Interessenvertretung Wenn es um Interessenvertretung geht, denken viele zuerst an Lobbying im Bundeshaus. Dabei ist die wichtigste Interessenvertretung das Parlament. Im Oktober können Sie entscheiden, wer sich hier für ein starkes Gesundheitswesen einsetzen soll. Nutzen Sie diese Möglichkeit – und schauen Sie genau hin!
Was kommt Ihnen in den Sinn, wenn Sie an Lobbying im Bundeshaus denken? Die mächtige Bauernlobby vielleicht? Die Krankenkassenlobby dürfte Ihnen sicher auch geläufig sein. Wie steht es mit der Ärztelobby? Interessenvertretung im Bundeshaus ist omnipräsent. Was manche für anrüchig halten, ist für andere Teil einer funktionierenden Demokratie. «Lobbying im Bundeshaus ist legitim» bilanziert beispielsweise auch ein «10vor10»-Beitrag zum Thema Lobbying im Gesundheitswesen vom November 2022. Um dann doch noch kritisch nachzureichen: «Doch punkto Gesundheitswesen wird unter der Bundeshauskuppel gerne auch Einzelinteressen nachgegeben.» Interessenvertretung ist nicht gleich Interessenvertretung.
Dass in der Politik von unterschiedlichsten Seiten versucht wird, die Gesetzgebung zu beeinflussen, ist ein Gemeinplatz. Lobbying ist dabei nur eines von vielen Mitteln. Wählen und abstimmen sind in der Schweiz der wichtigste Weg der politischen Einflussnahme. Viele Verbände und NGOs führen aktive Wahl- und Abstimmungskampagnen – oft sogar mit deutlich höherem Budget als die Parteien.

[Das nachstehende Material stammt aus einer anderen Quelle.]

-- ==== Sys2Proof/Syntax.lean ====
section
/-! DEFINITION. The commands of the block: one constructor per row of spec/opcode_table.json, with the row's operands, and
the operand types. A command packet's parameters travel in its bytes on the ring, so a packet row names only the ring whose
next command begins, and what the device reads from outside while it executes. -/
namespace Sys2Proof
open Machine

/-- How a read that the device makes of host memory ends (15 R765). -/
inductive HostRead where
  | data (bytes : List Byte)
  | timeout
  | poisoned
  | error
  deriving DecidableEq, Repr

/-- Who writes a doorbell: a function through BAR2 or the mirror, an RDMA peer through the mirror, or Coxswain firmware
(04 R165, R173). -/
inductive Doorbell where
  | page (fn : Fn)
  | mirror (fn : Fn)
  | peer
  | firmware
  deriving DecidableEq, Repr

/-- What a CXL port finds at boot (15 R775): an expander that trains, with its capacity in GiB, speed and width. -/
inductive ExpanderEnv where
  | absent
  | failed
  | otherDevice
  | sld (gib speed width : Nat)
  deriving DecidableEq, Repr

/-- What a boot reads from outside: straps, fuses when they are first sensed, the flash the board carries (none: as it
stands), the stacks whose HBM trains, the expanders, and the standby level that SEAL.STATUS.RETAIN keeps. -/
structure BootEnv where
  straps : Straps := {}
  fuses : Option Fuses := none
  flash : Option Flash := none
  list : Option (List Retired) := none
  hbm : Nat := 255
  cxl0 : ExpanderEnv := .absent
  cxl1 : ExpanderEnv := .absent
  /-- At BOOT_DONE: the start-up of the entropy source has ended meanwhile, with every seed it needs (log entry 78). -/
  source : Bool := true
  deriving DecidableEq, Repr

/-- Causes of a warm reset that has a row of its own (16 R808): the pin, a register write through a function, sealing. -/
inductive WarmCause where
  | pin
  | register (fn : Fn) (value : Nat)
  | sealing
  deriving DecidableEq, Repr

/-- Events that reset the host port (15 R768). -/
inductive PortReset where
  | perst
  | hotReset
  | linkDown
  deriving DecidableEq, Repr

/-- Host configuration requests, as far as the spec gives them an effect (15 R751-R764, R770). -/
inductive ConfigReq where
  | read (off : Nat)
  | vfEnable (on : Bool) (numVfs : Nat)
  | msixControl (enable mask : Bool)
  | relaxedOrdering (on : Bool)
  | bar (n value : Nat)
  | completionTimeout (value : Nat)
  deriving DecidableEq, Repr

/-- The instruction shifted into the JTAG port (14 R707). -/
inductive JtagIr where
  | idcode
  | bypass
  | other (code : Nat)
  deriving DecidableEq, Repr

Unser Wahlsystem hat es in sich
Die Zusammensetzung des Parlaments ist selbstredend ein wichtiger Faktor, auch wenn es darum geht, wie die Gesundheitspolitik in Zukunft gestaltet wird. Mehr Ärztinnen und Ärzte im Parlament bedeuten aber nicht automatisch, dass es für unser Gesundheitswesen bessere Lösungen gibt. Denn auch wenn ein Arzt neu ins Parlament einzieht, ist noch nicht gesagt, dass dieser auch Spuren hinterlässt. Die Wahrscheinlichkeit, dass die Perspektive der Ärzteschaft gewichtiger eingebracht wird, dürfte jedoch steigen. Ist es zielführend, explizit Ärztinnen und Ärzte bei den anstehenden Nationalratswahlen zu berücksichtigen? Grundsätzlich sicher, beim Schweizer Wahlsystem lohnt es sich aber, vor der Stimmabgabe die Ausgangslage genau anzuschauen.

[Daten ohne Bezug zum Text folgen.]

/-- The order of the best master clock algorithm (15 R794): the first set of the two is the better. -/
def betterMaster (a b : PtpMaster) : Bool :=
  let key (m : PtpMaster) : List Nat :=
    [m.priority1, m.clockClass, m.accuracy, m.variance, m.priority2, m.identity, m.steps]
  decide (key a < key b)

/-- The best master heard of (15 R794). -/
def bestMaster (s : State) : Option PtpMaster :=
  (s.cad.masters.map Prod.snd).foldl (fun b m =>
    match b with
    | none => some m
    | some b => if betterMaster m b then some m else some b) none

/-- Whether an identity is that of the best master. -/
def isMaster (s : State) (master : Nat) : Bool := (bestMaster s).any (·.identity = master)

/-- A PTP message on a port that is not the cadence port: dropped and counted (15 R786). -/
def otherPtp (port : Nat) (s : State) : State := bump s .ethRxOther port

/-- SYNC (15 R795): a one-step Sync is ignored and counted; a two-step one of the best master waits for its Follow_Up. -/
def execSync (port master seq received : Nat) (twoStep : Bool) (s : State) : Out :=
  if !ptpPort s port then .next (otherPtp port s)
  else if !twoStep then .next (bump s .ethPtpIgnored port)
  else if isMaster s master then .next (setCad { s.cad with sync := some (master, seq, received) } s)
  else .next s

/-- FOLLOW_UP (R66): with the Sync it belongs to, a reference update. -/
def execFollowUp (port master seq now : Nat) (offset : Int) (s : State) : Out :=
  if !ptpPort s port then .next (otherPtp port s)
  else
    match s.cad.sync with
    | some (m, q, _) =>
      if m = master && q = seq && isMaster s master then
        .next (referenceUpdate now offset (setCad { s.cad with sync := none } s))
      else .next s
    | none => .next s

/-- ANNOUNCE (15 R794): a master of the configured domain is heard of. -/
def execAnnounce (port domain : Nat) (master : PtpMaster) (s : State) : Out :=
  if !ptpPort s port then .next (otherPtp port s)
  else if domain ≠ s.cad.ptpDomain then .next s
  else .next (setCad { s.cad with masters := Table.put s.cad.masters master.identity master } s)

/-- DELAY_REQ (15 R794): the device sends a Delay_Req to its master. -/
def execDelayReq (now : Nat) (s : State) : Out :=
  if s.cad.sourced && !s.cad.pps && (bestMaster s).isSome then
    let c := { s.cad with delayReq := some (s.cad.delaySeq, now), delaySeq := (s.cad.delaySeq + 1) % 65536 }
    .next (emit (.delayReq s.cad.ptpPort s.cad.delaySeq) (setCad c s))
  else .next s

/-- DELAY_RESP (15 R794): the path delay that the answer to the last Delay_Req measures. -/
def execDelayResp (port master seq : Nat) (delay : Int) (s : State) : Out :=
  if !ptpPort s port then .next (otherPtp port s)
  else
    match s.cad.delayReq with
    | some (q, _) =>
      if q = seq && isMaster s master then
        .next (setCad { s.cad with pathDelay := delay, delayReq := none } s)
      else .next s
    | none => .next s

/-! ### Marks (R83-R103) -/

/-- Class order of a mark at a boundary (R92): its ring's class; firmware marks first, a DISABLED ring's last (log entry 12). -/
def markClass (s : State) (m : Mark) : Nat :=
  match m.work with
  | .stored _ _ => if (ringOf s m.ring).state = .disabled then 3 else (ringOf s m.ring).cls
  | _ => 0

/-- The order in which marks are taken at one boundary (R92). -/
def markBefore (s : State) (a b : Nat × Mark) : Bool :=
  decide ([a.2.target, markClass s a.2, a.1] < [b.2.target, markClass s b.2, b.1])

/-- A mark inserted into an ordered list of marks. -/
def insertMark (s : State) (a : Nat × Mark) : List (Nat × Mark) → List (Nat × Mark)
  | [] => [a]
  | b :: t => if markBefore s a b then a :: b :: t else b :: insertMark s a t

/-- A mark taken: it expires, is withheld, or is to be released (R93-R96). -/
def takeMark (s : State) (e : Nat × Mark) : State :=
  let (slot, m) := e
  let c := s.cad
  if m.window < c.stroke - m.target then
    setCad { c with taken := c.taken ++ [⟨slot, c.stroke, some (if m.withheld then stAdrift else stDeadlinePassed)⟩] } s
  else if m.lockstep && c.state = .adrift then
    setCad { c with marks := Table.put c.marks slot { m with withheld := true } } s
  else setCad { c with taken := c.taken ++ [⟨slot, c.stroke, none⟩] } s

/-- Every mark whose target is at or before the stroke taken in the order of R92. -/
def takeMarks (s : State) : State :=
  let due := s.cad.marks.filter (fun e => e.2.target ≤ s.cad.stroke && !s.cad.taken.any (·.slot = e.1))
  (due.foldr (insertMark s) []).foldl takeMark s

/-- STROKE_BOUNDARY (R56, R57, R73, R74, R92): at a local time the count takes the formula's value, once it exceeds the count
and, after a step, the value just after the step; every due mark is taken. -/
def strokeBoundary (now : Nat) (s : State) : State :=
  let s := setCad { s.cad with timeNs := max now s.cad.timeNs } s
  let c := s.cad
  let v := strokeAt c now
  if !c.configured || now < c.origin then s
  else if v ≤ c.stroke || (match c.stepHold with | some h => decide (v ≤ h) | none => false) then s
  else takeMarks (setCad { c with stroke := v, stepHold := none, preOrigin := false } s)

/-- ORIGIN_REACHED (R57): stroke 0 begins. -/
def execOriginReached (now : Nat) (s : State) : Out :=
  if s.cad.configured && s.cad.origin ≤ now then
    .next (setCad { s.cad with preOrigin := false, timeNs := max now s.cad.timeNs } s)
  else .next s

/-- A slot after its mark's release or expiry: freed, or advanced to its next target with skipped periods counted (R99,
R100). -/
def advanceMark (slot : Nat) (m : Mark) (s : State) : State :=
  let c := s.cad
  let freed := setCad { c with marks := Table.drop c.marks slot } s
  let left := m.left - 1
  if m.period = 0 || (m.limited && left = 0) then freed
  else
    let next := m.target + m.period
    let skip := ceilDiv (c.stroke - m.window - next) m.period
    if m.limited && left ≤ skip then bumpField freed .cadMarkSkipped 0 0 32 left
    else
      let m := { m with target := next + skip * m.period, left := left - skip, withheld := false }
      bumpField (setCad { c with marks := Table.put c.marks slot m } s) .cadMarkSkipped 0 0 32 skip

/-- A mark record (R103, 19 R927). -/
def markRecord (slot status target : Nat) (s : State) : State :=
  logRecord (rfield s .cadLogQueue 0 0 6) 0x02
    (leBytes 2 slot ++ leBytes 2 status ++ leBytes 1 (cadCode s.cad.state) ++ leBytes 3 0 ++ leBytes 8 target
      ++ leBytes 8 s.cad.stroke) s

/-- A command placed in a ring's order after every command already fetched (R98). -/
def placeCommand (i : Nat) (c : Cmd) (s : State) : State :=
  let r := ringOf s i
  let s := { s with rings := { s.rings with nextSerial := s.rings.nextSerial + 1 } }
  setRing s i { r with inflight := r.inflight ++ [{ c with serial := s.rings.nextSerial - 1, ring := i }] }

/-- A stored command released into its delivery ring, and the status of its mark record (R98, 04 R173, R220). -/
def deliver (m : Mark) (bytes : List Byte) (fn : Fn) (s : State) : Nat × State :=
  let c : Cmd := { bytes := bytes, fn := fn, mark := true }
  match (ringOf s m.ring).state with
  | .active => (stOk, placeCommand m.ring (enterOrder m.ring c s) s)
  | .halted => (stBadState, placeCommand m.ring { c with phase := .done stBadState 0 0 } s)
  | _ => (stBadState, s)

/-- MARK_RELEASE (R94-R100, R103): the first taken mark is released or expires; `fw` is what the release (true) or the expiry of a
mark of Coxswain firmware does. -/
def markRelease (fw : MarkWork → Mark → Bool → State → State) (s : State) : State :=
  match s.cad.taken with
  | [] => s
  | t :: rest =>
    let s := setCad { s.cad with taken := rest } s
    match Table.find s.cad.marks t.slot with
    | none => s
    | some m =>
      match t.expiry with
      | some st =>
        let s := bump (markRecord t.slot st m.target s) .cadMarkExpired
        let s := match m.work with
          | .stored bytes fn =>
            if (ringOf s m.ring).state = .disabled then s
            else placeCommand m.ring { bytes := bytes, fn := fn, phase := .done st t.slot m.target } s
          | _ => s
        let s := advanceMark t.slot m s
        (match m.work with
          | .stored _ _ => s
          | w => fw w m false s)
      | none =>
        match m.work with
        | .stored bytes fn =>
          let (st, s) := deliver m bytes fn s
          advanceMark t.slot m (markRecord t.slot st m.target s)
        | w => fw w m true (advanceMark t.slot m (markRecord t.slot stOk m.target s))

/-- MARK_SET (R83-R90, R980). -/
def markSetBody (c : Cmd) (s : State) : Body := do
  let target := c.param 24 8
  let ring := c.param 44 1
  let want := c.param 45 1
  let stored := c.bytes.drop 64
  let op := fieldLE stored 0 2
  let len := fieldLE stored 3 1
  let n := c.ring / 64
  need (c.reserved [(46, 64)] && op ≠ 0x0201 && op ≠ 0x0202 && op ≠ 0x0203 && fieldLE stored 16 8 = 0
    && ring ≤ 63 && (16 ≤ want || want = 0xFF)) stBadParam
  need (len ≠ 0 && len ≤ c.units - 1) stBadLength
  need (fieldLE stored 8 1 = c.sector) stNotPermitted
  need s.cad.configured stBadState
  let slot := if want = 0xFF then Table.firstFree s.cad.marks 16 240
    else if (Table.find s.cad.marks want).isNone then some want else none
  let used := Table.countIf s.cad.marks (fun k m => 16 ≤ k && m.sector = n)
  match if used < rfield s .cadMarkQuota n 0 8 then slot else none with
  | none => .error { status := stNoResource }
  | some k =>
    need (s.cad.stroke < target || s.cad.stroke - target ≤ c.param 32 4) stDeadlinePassed
    let m : Mark :=
      { sector := n, ring := n * 64 + ring, target := target, window := c.param 32 4, period := c.param 36 4,
        limited := c.param 36 4 ≠ 0 && c.param 40 4 ≠ 0, left := c.param 40 4, lockstep := (fieldLE stored 2 1).testBit 2,
        work := .stored (padTo (64 * len) stored) c.fn }
    let s := setCad { s.cad with marks := Table.put s.cad.marks k m } s
    .ok (.done stOk k target (if s.cad.stroke < target then s else takeMark s (k, m)))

Gut gemeint ist nicht immer gut gewählt
Gerade die Nationalratswahlen haben ihre Tücken. Denn im Gegensatz zur Wahl von Ständerätinnen und -räten, die meist im Majorzverfahren stattfinden, werden Nationalrätinnen und -räte meist im Proporzverfahren gewählt. Das heisst, dass zuerst die Listenstimmen über die Anzahl der Sitze einer Partei entscheiden, die Kandidatenstimmen entscheiden dann, wer die gewonnen Sitze erhält (siehe Kasten «Achtung Proporzwahl»).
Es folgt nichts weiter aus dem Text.